IN WITNESS WHEREOF, I, the undersigned, being the incorporator herein before named, do hereby further certify that the facts hereinabove stated are truly set forth and, accordingly, I have hereunto set my hand this 11th day of April, 2007.
| /s/ Gregg Winiarski |
| Gregg Winiarski |
| Incorporator |
CERTIFICATE OF AMENDMENT OF
THE CERTIFICATE OF INCORPORATION OF
VACATION HOLDINGS HAWAII, INC.
Pursuant to Section 242 of the General Corporation Law of the State of Delaware, Vacation Holdings Hawaii, Inc., a corporation organized and existing under and by virtue of the General Corporation Law of the State of Delaware (the “Corporation”), DOES HEREBY CERTIFY:
FIRST: That the Board of Directors of the Corporation duly adopted resolutions proposing and declaring advisable the following amendment to the certificate of incorporation of the Corporation:
Article IV Section 1(e) is hereby deleted in its entirety and Article IV Section 1(f) is hereby modified to become Article IV Section 1(e).

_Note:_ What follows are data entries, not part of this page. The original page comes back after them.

-- ==== Sys2Proof/Machine/RegWrite.lean ====
section
/-! DEFINITION. What a write of a BAR0 register does at its block (R439), with its arrival (R426,
R437, R438, R471), and the meaning of every command that is a register write. -/

namespace Sys2Proof.Machine

open Sys2Proof

/-! ## Each block's own writes -/

/-- A write of a function's range register; while the function's TDI is locked its range keeps
(R396). -/
def lockedRange (f : Nat) (mask : Word) (w : RegWr) (eff : State → State) (s : State) : State :=
  if w.changes mask ∧ tdiLocked s f then refuseWr w refusedBit s else eff s

/-- OP and CTX of MMU_CTX_CMD (R39). -/
def ctxCmdWrite (fn v : Nat) (s : State) : State :=
  let n := bits v 8 0
  match bits v 14 12 with
  | 1 => ctxCommand fn n 1 (createDo fn n) s
  | 2 => ctxCommand fn n 2 (destroyDo fn n) s
  | 3 => ctxCommand fn n 3 (abortDo fn n) s
  | 4 => ctxCommand fn n 4 (releaseDo fn n) s
  | 5 => ctxCommand fn n 5 (reloadDo fn n) s
  | _ => s

/-- A write of the MMU (R34, R39, R47, R54, R297). The placement table and the FBC registers ignore
writes once locked (R47). -/
def mmuEffect (rel : Nat) (w : RegWr) (s : State) : State :=
  if rel = 0x10 then ctxCmdWrite (agentFn w.agent) w.val.toNat s
  else if rel = 0x28 then invEffect w s
  else if 0x100 ≤ rel ∧ rel < 0x200 then
    let f := (rel - 0x100) / 4
    lockedRange f 0xFFDFF w (fnCtxEffect f w) s
  else if rel = 0xD00 then placeEffect w s
  else if 0xC00 ≤ rel ∧ s.mem.locked then s
  else storeWr w 0 s

/-- A write of FE_RING_CMD (R64). -/
def ringCmdWrite (fn v : Nat) (s : State) : State :=
  match bits v 1 0 with
  | 1 => ringCommand fn 1 (enableDo fn) s
  | 2 => ringCommand fn 2 (disableDo fn) s
  | 3 => ringCommand fn 3 (setPrioDo fn) s
  | _ => s

/-- A write of the front end (R61 to R64, R257, R258, R260). A limit of 0 is stored as 1. -/
def feEffect (rel : Nat) (w : RegWr) (s : State) : State :=
  if rel = 0x18 then ringCmdWrite (agentFn w.agent) w.val.toNat s
  else if rel = 0x40 then pollCtlEffect w s
  else if 0x100 ≤ rel ∧ rel < 0x200 then
    let f := (rel - 0x100) / 4
    lockedRange f 0x7FFFFFF w (fnRingEffect f w) s
  else if rel = 0x300 ∨ rel = 0x304 then parkqBaseEffect w s
  else if rel = 0x314 then parkCommand (agentFn w.agent) (bits w.val.toNat 1 0) s
  else if rel = 0x320 then s.setRaw (agentFn w.agent) w.off (if w.new = 0 then 1 else w.new)
  else storeWr w 0 s

/-- A write of the fence block (R106 to R109). -/
def fenEffect (rel : Nat) (w : RegWr) (s : State) : State :=
  if rel = 0x18 then fenceCommand (agentFn w.agent) (bits w.val.toNat 2 0) s
  else if rel = 0x20 ∨ rel = 0x24 then evqBaseEffect w s
  else if 0x100 ≤ rel ∧ rel < 0x300 then
    let shared := decide (0x200 ≤ rel)
    let f := (rel - (if shared then 0x200 else 0x100)) / 4
    lockedRange f 0x1FFFFF w (fnFenEffect shared f w) s
  else storeWr w 0 s

/-- A write of domain 3 is held until the next slow-clock edge; held ones of W1C bits add up (R444). -/
def slowWrite (w : RegWr) (s : State) : State :=
  if w.off = offWakeCfg then s.onReg fun g => { g with slowHeld := tblSet 0 g.slowHeld w.off (w.new.toNat + 1) }
  else
    let old := w32 (tblGet 0 s.reg.slowHeld w.off - 1)
    let v := old ||| w.w1c
    if v = 0 then s else s.onReg fun g => { g with slowHeld := tblSet 0 g.slowHeld w.off (v.toNat + 1) }

/-- A write of the PWR block (R411, R422, R444). -/
def pwrEffect (rel : Nat) (w : RegWr) (s : State) : State :=
  if rel = 0 then sleepEffect w s
  else if rel = 0x18 then policyEffect w s
  else if rel = 0x20 ∨ rel = 0x24 then slowWrite w s
  else storeWr w 0 s

/-- A write of the ERR block (R448, R451, R452). LOST and the count clear together. -/
def errEffect (rel : Nat) (w : RegWr) (s : State) : State :=
  if rel = 8 then
    if bit w.w1c.toNat 31 then s.onErr fun e => { e with lost := false, overflow := 0 } else s
  else if rel = 0xC then (if w.val = 0 then s else retireEntry w.val.toNat s)
  else if rel = 0x10 then
    s.onErr fun e => { e with escalated := e.escalated && !bit w.w1c.toNat 2, dieLost := e.dieLost && !bit w.w1c.toNat 3 }
  else if rel = 0x14 then
    s.onReg fun g => { g with parityRefused := g.parityRefused && !bit w.w1c.toNat 30 }
  else storeWr w 0 s

/-- A write of the security engine (R384, R386, R401). -/
def secEffect (rel : Nat) (w : RegWr) (s : State) : State :=
  if rel = 4 then lcEffect w s
  else if rel = 8 then secCfgEffect w s
  else if rel = 0x40 then pinEffect w s
  else storeWr w 0 s

/-- A write of a display pipe's registers (R316, R355, R356). -/
def dspEffect (p rel : Nat) (w : RegWr) (s : State) : State :=
  if rel = 0 then dspCtlEffect p w s
  else if rel = 0x1C then cntClrEffect p w s
  else if rel = 0x80 then auxCtlEffect p w s
  else storeWr w 0 s

/-- A write of an L2 block (R213, R214). -/
def l2Effect (d rel : Nat) (w : RegWr) (s : State) : State :=
  if rel = 4 then l2LockEffect w s
  else if rel = 0x1C then l2OpEffect d w s
  else storeWr w 0 s

/-- What a block does with a write that it accepts. -/
def regEffect (b : BlockId) (rel : Nat) (w : RegWr) (s : State) : State :=
  match b with
  | .mmu => mmuEffect rel w s
  | .fe => feEffect rel w s
  | .fen => fenEffect rel w s
  | .pwr => pwrEffect rel w s
  | .err => errEffect rel w s
  | .sec => secEffect rel w s
  | .dsp p => dspEffect p.val rel w s
  | .l2 d => l2Effect d.val rel w s
  | .rst => resetEffect w s
  | .clk => if rel < 0x10 then gateEffect (rel / 4) w s else storeWr w 0 s
  | .mon => if rel = 0x10 then loadEffect w s else storeWr w 0 s
  | .spm c => if rel = 0 then spmArbEffect w s else if rel = 0x18 then regionClearEffect c.val w s else storeWr w 0 s
  | .rsh d => if rel = 8 then rshEffect d.val w s else storeWr w 0 s
  | .top | .cmp | .hst | .tns _ | .shd _ => storeWr w 0 s

/-! ## A write's way to its block -/

/-- Blocks that the host reaches before STAGE READY (R471). -/
def romBlock : BlockId → Bool
  | .top | .sec | .mon | .hst => true
  | _ => false

/-- A 4-byte write that has reached its block (R436 to R446). -/
def landWrite (b : BlockId) (rel agent off : Nat) (val : Word) (s : State) : State :=
  if b = .hst ∧ 0x8000 ≤ rel then msixWrite (agentFn agent) off val s
  else if rel = 0xFF0 then blkKeyDo b agent val s
  else match stage agent off val s with
    | .done s => s
    | .run w s => regEffect b (w.off - blockBase b) w s
    | .rewritten _ s => s

/-- An aligned 4-byte write of an agent. A virtual function's BAR0 has 1 MiB (R436). -/
def regCore (agent off : Nat) (val : Word) (s : State) : State :=
  match blockAt off with
  | none => s
  | some (b, rel) =>
    let fn := agentFn agent
    if agent = monitorAgent then landWrite b rel agent off val s
    else if fn ≠ 0 ∧ 2 ^ 20 ≤ off then s
    else if !(if romBlock b then fnArrives s fn else barOpen s fn) then s
    else hostWrite fn off val.toNat (landWrite b rel agent off val) s

/-- A held event goes on: a pin command, a fence page, a nudge page or a register write. -/
def heldEvent (e : Nat × Nat × Nat) (s : State) : State :=
  let (fn, off, v) := e
  if 2 ^ 28 ≤ off then
    if s.halted .sec then holdWrite fn off v s else pinCommand (bits v 7 0) (bit v 8) (bit v 9) s
  else if 2 ^ 27 ≤ off then pageWrite fn ((off - 2 ^ 27) / 4096) ((off - 2 ^ 27) % 4096) v s
  else if 2 ^ 26 ≤ off then nudgeDo fn (off - 2 ^ 26) 0 8 (q64 v) s
  else regCore fn off (w32 v) s

/-- What waited for a halted block or for an exit goes on in its order (R426, R447). -/
def replayHeld (s : State) : State :=
  let l := s.reg.held
  l.foldl (fun s e => heldEvent e s) (s.onReg fun g => { g with held := [] })

/-- Pin records that waited for the SEC block are written (R447). -/
def replayRecs (s : State) : State :=
  if s.halted .sec then s
  else
    let l := s.sec.heldRecs
    l.foldl (fun s e => storePinRec e.1 e.2 s) (s.onSec fun x => { x with heldRecs := [] })

/-- Queued walks in the order in which they start: those of the display pipes, then the others, each in
arrival order (R52, R337). -/
def walkOrder (q : List Walk) : List Walk :=
  let shows := fun (w : Walk) => decide (0x6C ≤ w.master) && decide (w.master < 0x70)
  q.filter shows ++ q.filter fun w => !shows w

SECOND: That by action of written consent dated September 19, 2008, the stockholders of the Corporation entitled to vote thereon consented to the adoption of such amendment.
THIRD: That said amendment was duly adopted in accordance with Section 242 of the General Corporation Law of the State of Delaware.
FOURTH: That said amendment shall become effective on the date of filing.
[signature appears on next page]
IN WITNESS WHEREOF, said Corporation has caused this certificate to be signed this 22nd day of September, 2008.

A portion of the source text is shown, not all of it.